The implications of Veo 3 extend far beyond protest footage. In the days following its release, several fabricated videos mimicking real news broadcasts circulated on social media, including one of a false report about a home break-in that included CNN graphics.

Another clip falsely claimed that JK Rowling’s yacht sank off the coast of Turkiye after an orca attack, attributing the report to Alejandra Caraballo of Harvard Law’s Cyberlaw Clinic, who built the video to test out the tool.

In a post, Caraballo warned that such tech could mislead older news consumers in particular.

“What’s worrying is how easy it is to repeat. Within ten minutes, I had multiple versions. This makes it harder to detect and easier to spread,” she wrote. “The lack of a chyron [banner on a news broadcast] makes it trivial to add one after the fact to make it look like any particular news channel.”

In our own experiment, we used a prompt to create fake news videos bearing the logos of ABC and NBC, with voices mimicking those of CNN anchors Jake Tapper, Erin Burnett, John Berman, and Anderson Cooper.

“Now, it’s just getting harder and harder to tell fact from fiction,” Caraballo told Al Jazeera. “As someone who’s been researching AI systems for years, even I’m starting to struggle.”

This challenge extends to the public, as well.
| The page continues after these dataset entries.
/-- A tick whose execute part stores consecutive bytes and writes I. -/
theorem storeBytes_keeps (lo : Nat) (bs : List Byte) (a : Word) (t : State)
    (ht : t = ((s.setMem (Memory.writeBytes s.mem lo bs)).setI a).endOfTick) :
    MemKeptOutside lo bs.length s t ∧ t.pc = s.pc + 2 ∧ RegsKeptExcept [] s t ∧ StackKept s t ∧ InputsKept s t ∧
      TimersStepped s.dt s.st s t := by
  obtain ⟨hstack, hinputs, htimers⟩ := indexMemory_keeps s s.v a _ t ht
  subst ht
  refine ⟨fun x hx => ?_, State.endOfTick_pc _, regsKeptExcept_endOfTick.2 fun _ _ => rfl, hstack, hinputs, htimers⟩
  rw [State.readMem_endOfTick]
  exact Memory.read_writeBytes_outside s.mem lo bs x hx

/-- A tick whose execute part loads registers from memory and writes I. -/
theorem loadRegs_keeps (ks : List RegIdx) (a : Word) (t : State) (ht : t = ((loadRegs s ks).setI a).endOfTick) :
    t.pc = s.pc + 2 ∧ MemKept s t ∧ StackKept s t ∧ InputsKept s t ∧ TimersStepped s.dt s.st s t := by
  obtain ⟨v, hv⟩ := loadRegs_rest s ks
  rw [hv] at ht
  have hkeeps := indexMemory_keeps s v a s.mem t ht
  subst ht
  exact ⟨State.endOfTick_pc _, memKept_endOfTick.2 fun _ => rfl, hkeeps⟩

end Transfer

/-! ## The results (R173, R174) -/

/-- 5 times a byte is at most 1275, so the 16-bit product is the exact one (R173). -/
theorem fontAddr_toNat (b : Byte) : (b.zeroExtend 16 * 5).toNat = b.toNat * 5 := by
  have := b.isLt
  bv_omega

/-- The digits of a byte as numbers: no digit is cut to 8 bits (R174). -/
theorem bcdDigits_toNat (b : Byte) :
    (bcdDigits b).map BitVec.toNat = [b.toNat / 100, b.toNat / 10 % 10, b.toNat % 10] := by
  simp [bcdDigits]

/-- After Fx33 in range, digit k is read at I + k. -/
theorem readMem_bcdStore {s : State} {b : Byte} {k : Nat} (h : s.i.toNat + 2 ≤ 0xFFF) (hk : k < 3) :
    ((s.setMem (Memory.writeBytes s.mem s.i.toNat (bcdDigits b))).endOfTick.readMem (s.i.toNat + k)).toNat =
      [b.toNat / 100, b.toNat / 10 % 10, b.toNat % 10].getD k 0 := by
  have hlen : (bcdDigits b).length = 3 := rfl
  rw [State.readMem_endOfTick, State.readMem, State.setMem_mem,
    Memory.read_writeBytes _ _ _ _ (by rw [hlen, Config.memSize]; omega), if_pos (by omega), Nat.add_sub_cancel_left,
    ← bcdDigits_toNat]
  exact (List.getD_map (bcdDigits b) 0 BitVec.toNat).symm

/-! ## The statements -/

/-- Settles O16: each is one write of I, of a value that 16 bits hold exactly. -/
theorem indexLoads : Obligations.IndexLoads := by
  intro x nnn s
  refine ⟨decode_encode (.ldI nnn) rfl, decode_encode (.ldFVx x) rfl,
    ⟨_, rfl, ?_, setI_keeps s (zext16 nnn) _ rfl⟩, ⟨_, rfl, ?_, setI_keeps s ((s.getV x).zeroExtend 16 * 5) _ rfl⟩⟩
  · rw [State.endOfTick_i, State.setI_i, zext16_toNat]
  · rw [State.endOfTick_i, State.setI_i, fontAddr_toNat]

/-- Settles O17: the two branches of the addition; a sum that fits is not reduced. -/
theorem addToIndexFaultsAbove16Bits : Obligations.AddToIndexFaultsAbove16Bits := by
  intro x s
  refine ⟨decode_encode (.addIVx x) rfl, fun h => ?_, execAddIVx_over x s⟩
  refine ⟨_, execAddIVx_fits x s h, ?_, setI_keeps s _ _ rfl⟩
  rw [State.endOfTick_i, State.setI_i, BitVec.toNat_ofNat]
  exact Nat.mod_eq_of_lt (by omega)

/-- Settles O18: the three digits are a store of three bytes at I. -/
theorem bcdStoresThreeDigits : Obligations.BcdStoresThreeDigits := by
  intro x s
  refine ⟨decode_encode (.ldBVx x) rfl, fun h => ?_, execLdBVx_out x s⟩
  obtain ⟨hmem, hpc, hrest⟩ := storeBytes_keeps s s.i.toNat (bcdDigits (s.getV x)) s.i _ rfl
  exact ⟨_, execLdBVx_in x s h, readMem_bcdStore (k := 0) h (by decide), readMem_bcdStore (k := 1) h (by decide),
    readMem_bcdStore (k := 2) h (by decide), hmem, hpc, State.endOfTick_i _, hrest⟩

/-- Settles O19: V0 to Vx are a store of x + 1 bytes at I, and I + x + 1 does not wrap. -/
theorem blockStoreWritesV0ToVx : Obligations.BlockStoreWritesV0ToVx := by
  intro x s
  refine ⟨decode_encode (.ldMemVx x) rfl, fun h => ?_, execLdMemVx_out x s⟩
  obtain ⟨hmem, hrest⟩ := storeBytes_keeps s s.i.toNat ((regsUpTo x).map s.getV) (s.indexPast x) _ rfl
  rw [List.length_map, regsUpTo_length] at hmem
  refine ⟨_, execLdMemVx_in x s h, fun k hk => ?_, hmem, ?_, hrest⟩
  · rw [State.readMem_endOfTick]
    exact read_blockStore h hk
  · rw [State.endOfTick_i, State.setI_i, s.indexPast_toNat x h]

/-- Settles O20: of the registers, V0 to Vx alone are loaded, and I + x + 1 does not wrap. -/
theorem blockLoadReadsV0ToVx : Obligations.BlockLoadReadsV0ToVx := by
  intro x s
  refine ⟨decode_encode (.ldVxMem x) rfl, fun h => ?_, execLdVxMem_out x s⟩
  refine ⟨_, execLdVxMem_in x s h, fun k hk => ?_, fun k hk => ?_, ?_, loadRegs_keeps s _ _ _ rfl⟩
  · rw [State.getV_endOfTick, State.getV_setI, getV_loadRegs, if_pos ((mem_regsUpTo x k).2 hk), State.dataAddr_eq]
  · rw [State.getV_endOfTick, State.getV_setI, getV_loadRegs, if_neg fun hmem => hk.not_ge ((mem_regsUpTo x k).1 hmem)]
  · rw [State.endOfTick_i, State.setI_i, s.indexPast_toNat x h]

end Sys2Proof.Machine
end

section
/-! The display (spec/44_display.md): which bits a pixel mask and the collision flag stand for, the state a draw leaves,
and what the ticks of CLS and DRW keep. -/

namespace Sys2Proof.Machine

/-! ## Bits of a byte -/

theorem and_ne_zero_iff (a b : Byte) : a &&& b ≠ 0 ↔ ∃ k, a.getLsbD k = true ∧ b.getLsbD k = true := by
  have hzero : a &&& b = 0 ↔ ∀ k, (a &&& b).getLsbD k = false := BitVec.zero_iff_eq_false
  rw [Ne, hzero]
  simp

/-- The mask of the k-th pixel from the left is a single bit (R190). -/
theorem pixelMask_eq_twoPow : ∀ k < 8, (0x80 : Byte) >>> k = BitVec.twoPow 8 (7 - k) := by decide

theorem getLsbD_iff_pixelMask (b : Byte) {k : Nat} (hk : k < 8) :
    b.getLsbD (7 - k) = true ↔ b &&& ((0x80 : Byte) >>> k) ≠ 0 := by
  rw [pixelMask_eq_twoPow k hk, and_ne_zero_iff]
  simp only [BitVec.getLsbD_twoPow, Bool.and_eq_true, decide_eq_true_eq]
  exact ⟨fun h => ⟨7 - k, h, by omega, rfl⟩, fun ⟨_, h, _, e⟩ => e ▸ h⟩

theorem flagByte_eq_one_iff (b : Bool) : flagByte b = 1 ↔ b = true := by
  cases b <;> decide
A study by Penn State University found that 48 percent of consumers were fooled by fake videos circulated via messaging apps or social media.

Contrary to popular belief, younger adults are more susceptible to misinformation than older adults, largely because younger generations rely on social media for news, which lacks the editorial standards and legal oversight of traditional news organisations.

A UNESCO survey from December showed that 62 percent of news influencers do not fact-check information before sharing it.

Google is not alone in developing tools that facilitate the spread of synthetic media. Companies like Deepbrain offer users the ability to create AI-generated avatar videos, though with limitations, as it cannot produce full-scene renders like Veo 3. Deepbrain did not respond to Al Jazeera’s request for comment. Other tools like Synthesia and Dubverse allow video dubbing, primarily for translation.

This growing toolkit offers more opportunities for malicious actors. A recent incident involved a fabricated news segment in which a CBS reporter in Dallas was made to appear to say racist remarks. The software used remains unidentified.

CBS News Texas did not respond to a request for comment.

As synthetic media becomes more prevalent, it poses unique risks that will allow bad actors to push manipulated content that spreads faster than it can be corrected, according to Colman.

“By the time fake content spreads across platforms that don’t check these markers [which is most of them], through channels that strip them out, or via bad actors who’ve learned to falsify them, the damage is done,” Colman said.